The Substance Abuse and Mental Health 服务 Administration’s (SAMHSA’s) DAWN study collects data in 50 hospitals across the United States. The goals are to (1) identify new and emerging drugs and use patterns, (2)成为毒品事件预警系统, (3)产生即时可用的数据. Our challenge is to provide continuous review of emergency department (ED) records to identify key data elements in drug- and alcohol-related visits.

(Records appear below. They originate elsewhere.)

-- ==== Sys2Proof/Machine/Sync.lean ====
section
/-! DEFINITION. Sync words (R182–R192): SIGNAL, WAIT and MONITOR, mirror words, stalls and the watchdog, and what a fill zeroes. -/

namespace Sys2Proof.Machine

/-! ## Homes (R183, R184, R190) -/

/-- An address register of a site, as the running variant's score loads it (R65). -/
def State.aregOf (s : State) (k i : Nat) : Nat :=
  match s.runImg with
  | some v => (match v.score? k with | some r => r.addrs.getD i 0 | none => 0)
  | none => 0

/-- The sync page of a resident slot (R190). -/
def State.syncPage (s : State) (slot : Nat) : Nat := s.lock.vBase.toNat * 2 ^ 30 + 0x10000 * slot

/-- The tile sync range of a score: its device-local address and length (R183). -/
def syncRange (r : ScoreRec) : Nat × Nat := (siteBase r.site + r.addrs.getD 62 0, r.addrs.getD 63 0)

/-- Where a step program's sync word lies (R184). -/
inductive Home | fill | committed | mirror | other
  deriving DecidableEq, Repr

/-- The home of a sync word under the running variant. -/
def State.home (s : State) (a : Nat) : Home :=
  let page := s.syncPage (s.bank s.eng.bank).slot
  if a % 8 ≠ 0 then .other
  else if page ≤ a ∧ a < page + 0x8000 then .fill
  else if page + 0x8000 ≤ a ∧ a < page + 0x10000 then .committed
  else if hostSyncPage + 0x800 ≤ a ∧ a < hostSyncPage + 0x1000 then .mirror
  else match s.runImg with
    | some v => if v.scores.any (fun r => decide ((syncRange r).1 ≤ a ∧ a < (syncRange r).1 + (syncRange r).2)) then .fill else .other
    | none => .other

/-! ## Signals -/

/-- A changed mirror word written to the host, and its armed interrupt raised (R192). -/
def State.mirrorWrite (s : State) (n : Nat) : State :=
  if !s.sync.mirrorEn then s
  else
    let v := s.mem.readLE (hostSyncPage + 0x800 + 8 * n) 8
    let s1 := { s with host := s.host.writeLE (s.sync.mirrorBase.toNat * 4096 + 8 * n) 8 v }
    let w := s.sync.hmon.getD (n / 64) 0
    if w.getLsbD (n % 64) then
      ({ s1 with sync := { s1.sync with hmon := s1.sync.hmon.set (n / 64) (w &&& ~~~(1#64 <<< (n % 64))) } }).irq 0 4
    else s1

/-- A write to a sync word wakes the WAITs that monitor it (R182). -/
def State.wake (s : State) (a : Nat) : State :=
  { s with sync := { s.sync with woken := s.sync.woken ++ s.sync.monitors.filterMap (fun m =>
      if m.2 = a ∧ !(s.sync.woken.contains m.1) then some m.1 else none) } }

/-- The expectation register of a site and number e. -/
def expKey (site e : Nat) : Nat := 8 * site + e

/-- Whether a WAIT's word is still below the value it awaits. -/
def State.unmet (s : State) (w : Nat × Nat × W64) : Bool := decide (s.rdLE w.2.1 8 < w.2.2.toNat)

/-- WAITs whose words have reached what they await are satisfied: the wakes armed for their registers are disarmed (R182). -/
def State.releaseWaits (s : State) : State :=
  let met := (s.sync.waits.filter (fun w => !s.unmet w)).map (·.1)
  { s with sync := { s.sync with
      waits := s.sync.waits.filter s.unmet
      monitors := s.sync.monitors.filter (fun m => !(met.contains m.1))
      woken := s.sync.woken.filter (fun k => !(met.contains k)) } }

/-- A SIGNAL applied at its home (R182). A wake only makes a pending WAIT read again sooner, so writes of other kinds need none: the model
reads the word wherever it asks whether a WAIT is satisfied. -/
def State.signalWord (s : State) (a inc : Nat) : State := ((s.addWord a inc).wake a).releaseWaits

/-- The signals held for the commit applied, one mirror write for each mirror word that changed (R184, R192). -/
def State.commitSignals (s : State) : State :=
  let s1 := s.sync.held.foldl (fun (t : State) (e : Nat × W64) => t.signalWord e.1 e.2.toNat) s
  let s2 := { s1 with sync := { s1.sync with held := [] } }
  let ms := (s.sync.held.filterMap (fun e =>
    if hostSyncPage + 0x800 ≤ e.1 ∧ e.1 < hostSyncPage + 0x1000 then some ((e.1 - hostSyncPage - 0x800) / 8) else none)).eraseDups
  ms.foldl State.mirrorWrite s2

/-- What a fill interval sets to zero before its first slot (R188). -/
def State.fillZero (s : State) (slot : Nat) : State :=
  let s1 := { s with sync := { s.sync with exps := [], monitors := [], woken := [], waits := [], waitTarget := none } }
  let s2 := s1.zeroMem (s1.syncPage slot) 0x8000
  match (s.var slot).img with
  | some v => v.scores.foldl (fun (t : State) r => t.zeroMem (syncRange r).1 (syncRange r).2) s2
  | none => s2

/-! ## Operations of step programs (Table 6.5) -/

/-- An address fault of a step program (R23, Table 10.1): logged and reported, the step aborted. -/
def State.addressFault (s : State) (k : Nat) : State :=
  (s.log 0x09 (siteX k) (siteY k) 0x1F 0 1).abortStep false

/-- SIGNAL: held for the commit at a committed-half or mirror word; an increment of 0 is reserved and adds nothing. One under way reaches
its home in a stall too: the control network is not the mesh (R181, R186). -/
def execSignal (site : Nat) (f : SyncField) (s : State) : Out :=
  act {
      thm := true, mem := true, host := true, poison := true, eng := true, cur := true, nxt := true, mesh := true, sync := true, seqs := true, flt := true } (fun s =>
    let a := s.aregOf site f.areg.toNat
    if !(s.doesSync site 1 f) then s
    else match s.home a with
      | .fill => s.signalWord a f.operand.toNat
      | .other => s.addressFault site
      | _ => { s with sync := { s.sync with held := s.sync.held ++ [(a, BitVec.ofNat 64 f.operand.toNat)] } }) s

/-- WAIT: the expectation rises; a word still below it leaves the WAIT to be released or to stall (R182, R186). -/
def execWait (site : Nat) (f : SyncField) (s : State) : Out :=
  act { thm := true, eng := true, cur := true, nxt := true, mesh := true, sync := true, seqs := true, flt := true } (fun s =>
    let a := s.aregOf site f.areg.toNat
    if !(s.doesSync site 2 f) || s.sync.stalled then s
    else if s.home a ≠ .fill then s.addressFault site
    else
      let k := expKey site (f.operand.toNat / 8192)
      let x := s.sync.exps.get 0 k + BitVec.ofNat 64 (f.operand.toNat % 8192)
      let s1 := { s with sync := { s.sync with exps := s.sync.exps.set 0 k x } }
      if x.toNat ≤ s.rdLE a 8 then
        { s1 with sync := { s1.sync with
          monitors := s1.sync.monitors.filter (fun m => !decide (m.1 = k)), woken := s1.sync.woken.filter (· ≠ k) } }
      else { s1 with sync := { s1.sync with waits := s.sync.waits.filter s.unmet ++ [(k, a, x)] } }) s

/-- MONITOR: a wake armed on writes to the word, for WAITs on register e (R182). -/
def execMonitor (site : Nat) (f : SyncField) (s : State) : Out :=
  act { thm := true, eng := true, cur := true, nxt := true, mesh := true, sync := true, seqs := true, flt := true } (fun s =>
    let a := s.aregOf site f.areg.toNat
    if !(s.doesSync site 3 f) || s.sync.stalled then s
    else if s.home a ≠ .fill then s.addressFault site
    else { s with sync := { s.sync with monitors := s.sync.monitors ++ [(expKey site (f.operand.toNat / 8192), a)] } }) s

/-! ## Stalls and the watchdog (R186, R187) -/

/-- Whether the WAIT a stall waits for is satisfied. -/
def State.waitMet (s : State) : Bool := !(s.sync.waitTarget.any s.unmet)

/-- SYNC_STALL_BEGIN: a WAIT of the site is late, and issue stops in both halves. -/
def execSyncStallBegin (site : Nat) (s : State) : Out :=
  act { sync := true } (fun s =>
    match s.sync.waits.find? (fun w => decide (w.1 / 8 = site) && s.unmet w) with
    | some w =>
      if s.sync.stalled || s.held then s
      else
        { s with sync := { s.sync with
          stalled := true, stalls := s.sync.stalls + 1, stallStart := s.time, stallAddr := BitVec.ofNat 48 w.2.1,
          x := BitVec.ofNat 8 (siteX site), y := BitVec.ofNat 8 (siteY site), waitTarget := some w } }
    | none => s) s

/-- The counts spent in the stall up to a time added to SYNC_STALL_TIME. -/
def State.stallEnds (s : State) (t : W64) : State :=
  { s with
    sync := { s.sync with stalled := false, stallTime := s.sync.stallTime + (t - s.sync.stallStart), waitTarget := none } }

/-- SYNC_STALL_END: the WAIT is satisfied and issue resumes at time t. -/
def execSyncStallEnd (t : W64) (s : State) : Out :=
  actAt { sync := true } (fun s => if s.sync.stalled && s.waitMet then maxTime s.time t else s.time)
    (fun s => if s.sync.stalled && s.waitMet then s.stallEnds (maxTime s.time t) else s) s

/-- The counts of a step of a variant: a slot lasts as long in both halves (R24, R25, R134). -/
def stepCounts (v : VariantImage) : Nat := v.lanes * v.slotAclk * (if v.plan = 0 then 1 else 2)

/-- Whether a stall has lasted the watchdog's limit at time t (R307). -/
def State.isLate (s : State) (t : W64) : Bool :=
  let limit := match s.runImg with | some v => s.sync.wdogSteps.toNat * stepCounts v | none => 0
  s.sync.stalled && !s.waitMet && decide (limit ≤ (maxTime s.time t - s.sync.stallStart).toNat)

/-- SYNC_WATCHDOG: the stall has lasted the limit; the step is aborted and the late WAIT stays recorded. A second watchdog that names
the site within 64 ticks kills it (R307). -/
def execSyncWatchdog (t : W64) (s : State) : Out :=
  actAt {
      thm := true, arrs := true, sites := true, wgt := true, vars := true, eng := true, cur := true, nxt := true, mesh := true, sync := true, seqs := true,
      flt := true, fab := true, chans := true, hif := true } (fun s => if s.isLate t then maxTime s.time t else s.time) (fun s =>
    let now := maxTime s.time t
    if s.isLate t then
      let x := s.sync.x.toNat
      let y := s.sync.y.toNat
      let k := siteAt x y
      let again := s.sync.lateTimes.any (fun e => decide (e.1 = k ∧ (now - e.2).toNat ≤ 64 * 2 ^ 20))
      let s1 := ({ s with time := now }.stallEnds now).log 0x06 x y 0x1F 0 1
      let s2 := { s1 with sync := { s1.sync with
        wdogFires := s1.sync.wdogFires + 1, lateTimes := (k, now) :: s1.sync.lateTimes.filter (fun e => !decide (e.1 = k)) } }
      let s3 := s2.abortStep false
      if again then s3.siteDie k 0x06 0x1F else s3
    else s) s

/-- SYNC_HSIG: a write adds to a host-signal word (R191). -/
def execSyncHsig (n : Nat) (part : Sys2Proof.Part) (v : W64) (s : State) : Out :=
  act { mem := true, host := true, poison := true, sync := true, hif := true } (fun s =>
    let s := s.unlatch 0
    let add := match part with
      | .whole => v.toNat
      | .lower => v.toNat % 2 ^ 32
      | .upper => v.toNat % 2 ^ 32 * 2 ^ 32
    if n < 256 && s.blockOpen then s.signalWord (hostSyncPage + 8 * n) add else s) s

end Sys2Proof.Machine
end

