/-- The ends a lane's own inputs fix (R238, R256): a prompt token beyond the vocabulary, an empty mask. -/
def State.inputCheck (s : State) (l : Lane) : Lane :=
  let q := s.seq l.idx
  let v := s.vocabOf q.gen
  if !l.ran || decide (s.names l.handle ≠ some l.idx) then l
  else if l.ekind != 1 && (match q.promptAt with | some a => decide (v ≤ s.rdLE (a.1 + 4 * l.pos) 4) | none => false) then
    { l with outcome := 0, endStatus := 0x1A }
  else if l.last ∧ l.outcome = 0 ∧ q.maskOn ∧ !(s.maskAllows q.maskAddr v) then { l with endStatus := 0x1A }
  else l

/-- The chunks of a step whose results are withheld because one of their lanes is (R99, R301, Table 8.8). -/
def badChunks (ls : List Lane) : List Nat :=
  ls.filterMap (fun l => if l.ran && (l.outcome == 3 || l.outcome == 4 || l.endStatus != 0) then l.chunk else none)

/-- The commit phase of the ending step (R245), every lane in order. -/
def State.commitAll (s : State) (t : W64) (cancels : List (BitVec 32)) : State × List (Nat × Rec) :=
  let ls := s.cur.lanes.map s.inputCheck
  let c := ls.zipIdx.foldl (Commit.lane s.cur.step t cancels (badChunks ls) ls) { s := s }
  (c.s, c.recs)

/-- The lanes of the next step whose input was not produced, or ended its sequence (R243, R261). -/
def State.noInput (s : State) : State :=
  { s with nxt := { s.nxt with lanes := s.nxt.lanes.map (fun l =>
      let gone := s.srv.endedNow.contains l.handle
      let late := decide (s.names l.handle = some l.idx) && decide (l.pos ≠ (s.seq l.idx).length)
      if l.ran && l.ekind == 1 && (gone || late) then { l with ran := false, outcome := 0x0A } else l) } }

/-! ## Lockstep (R346) -/

/-- The fault map of the ending step sent to every known member, and the lanes that any map marks, or a missing map leaves in doubt,
withheld (R346; log entry 19). -/
def State.groupCommit (s : State) : State :=
  if !s.fab.member then s
  else
    let k := s.cur.step
    let own := s.cur.lanes.zipIdx.filterMap (fun e => if e.1.ran && e.1.outcome == 4 then some e.2 else none)
    let bytes := (List.range ((s.cur.lanes.length + 7) / 8)).map (fun b =>
      BitVec.ofNat 8 ((List.range 8).foldl (fun (a : Nat) i => if own.contains (8 * b + i) then a + 2 ^ i else a) 0))
    let s1 := s.fab.peers.foldl (fun (t : State) d => t.sendMsg 1 d 0 k.toNat (msgArg 0 0 4) bytes) s
    let held := s.fab.maps.filter (fun m => decide (m.1 = k))
    let missing := s.fab.peers.filter (fun d => !(held.any (fun m => decide (m.2.1 = d))))
    let marked := held.flatMap (fun m => m.2.2)
    let hit := fun (l : Lane) (j : Nat) => l.ran && l.outcome == 0 && (marked.contains j || (!missing.isEmpty && l.windowUse))
    { s1 with
      cur := { s1.cur with lanes := s1.cur.lanes.zipIdx.map (fun e => if hit e.1 e.2 then { e.1 with outcome := 4 } else e.1) }
      fab := { s1.fab with
        maps := s1.fab.maps.filter (fun m => !decide (m.1 = k))
        missingMaps := if missing.isEmpty then s1.fab.missingMaps else satInc s1.fab.missingMaps } }

/-! ## What completes or ends at a boundary -/

/-- The entry of a lost KV state ends FAULT_ABORTED (R225, R309); a prefix loses its handle and its frames. -/
def State.endLost (s : State) (i : Nat) : State :=
  let q := s.seq i
  if q.endDue = 0 ∨ q.state = 0 then s
  else if q.state = 7 then
    let s1 := s.updSeq i (fun q => { q with handleHeld := false, endDue := 0 })
    let s2 := if q.handleHeld then q.frames.foldl (fun (t : State) (e : Nat × Nat) => t.dropRef e.2) s1 else s1
    s2.freePrefix i
  else s.endSeq i q.endDue false

/-- The entries of the table that satisfy a test, in order. -/
def State.seqsWhere (s : State) (p : Seq → Bool) : List Nat := (s.seqs.entries {}).filterMap (fun e => if p e.2 then some e.1 else none)

/-- Whether a sequence has a lane in the step about to run. -/
def State.flying (s : State) (i : Nat) : Bool := s.nxt.lanes.any (fun l => l.ran && decide (l.idx = i ∧ l.handle = s.handleOf i))

/-- A page-out complete (R253): PARKED, its own frames retired, its status reported. -/
def State.parked (s : State) (i : Nat) : State :=
  let q := s.seq i
  if q.state = 3 ∧ q.pagesLeft.isEmpty ∧ !(s.flying i) then
    let st : Byte := if q.preempted then 4 else 3
    let s1 := q.frames.foldl (fun (t : State) (e : Nat × Nat) => t.dropRef e.2) s
    let s2 := q.sweep.foldl (fun (t : State) (e : Nat × Nat × Nat) => t.retireSweep e.2.2) s1
    let s3 := s2.updSeq i (fun q => { q with
      state := 4, frames := [], sweep := [], layout := 0, parkTick := s.tick, preempted := false, status := st })
    s3.statusRec q.partition (s.handleOf i) q.req.requestId st 0
  else s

确保严格的数据质量并保持低成本, 趣赢平台 developed ML models to review and route DAWN data to expert reviewers who must decide whether a drug caused or contributed to a person’s ED visit. The models 趣赢平台 developed assign a probability score indicating whether the ED visit is likely to be in scope for DAWN and the likely category of the visit. These models are retrained periodically to increase their efficiency. The result is that DAWN data are of very high quality without relying on human review of each case.

全国糖尿病监测

As part of our work for the CDC’s national diabetes surveillance strategy, 趣赢平台 developed and fielded a telephone survey of patients with diabetes in a large health system and acquired matching EHR data for the survey sample. 通过链接这两个数据源, 趣赢平台 was able to validate survey-based and EHR-based algorithms to determine patients’ type of diabetes against a “gold standard” diagnosis achieved by manual review of patient charts. 使用有监督的ML模型, we were able to develop a conditional inference tree that classified each adult patient into type 1, 2型, 或者其他糖尿病类型，准确率非常高.

医疗开支事务组统计调查

数据收集过程中, field interviewers often append electronic notes or “comments” to a case in open text fields to request updates to case-level data. These comments might contain actionable information that alerts data technicians to unusual responses or circumstances that can affect data quality. Trends in topics or content of the comments may provide valuable insights on imperfect question design, 训练间隙, 或者来自面试官的偏见.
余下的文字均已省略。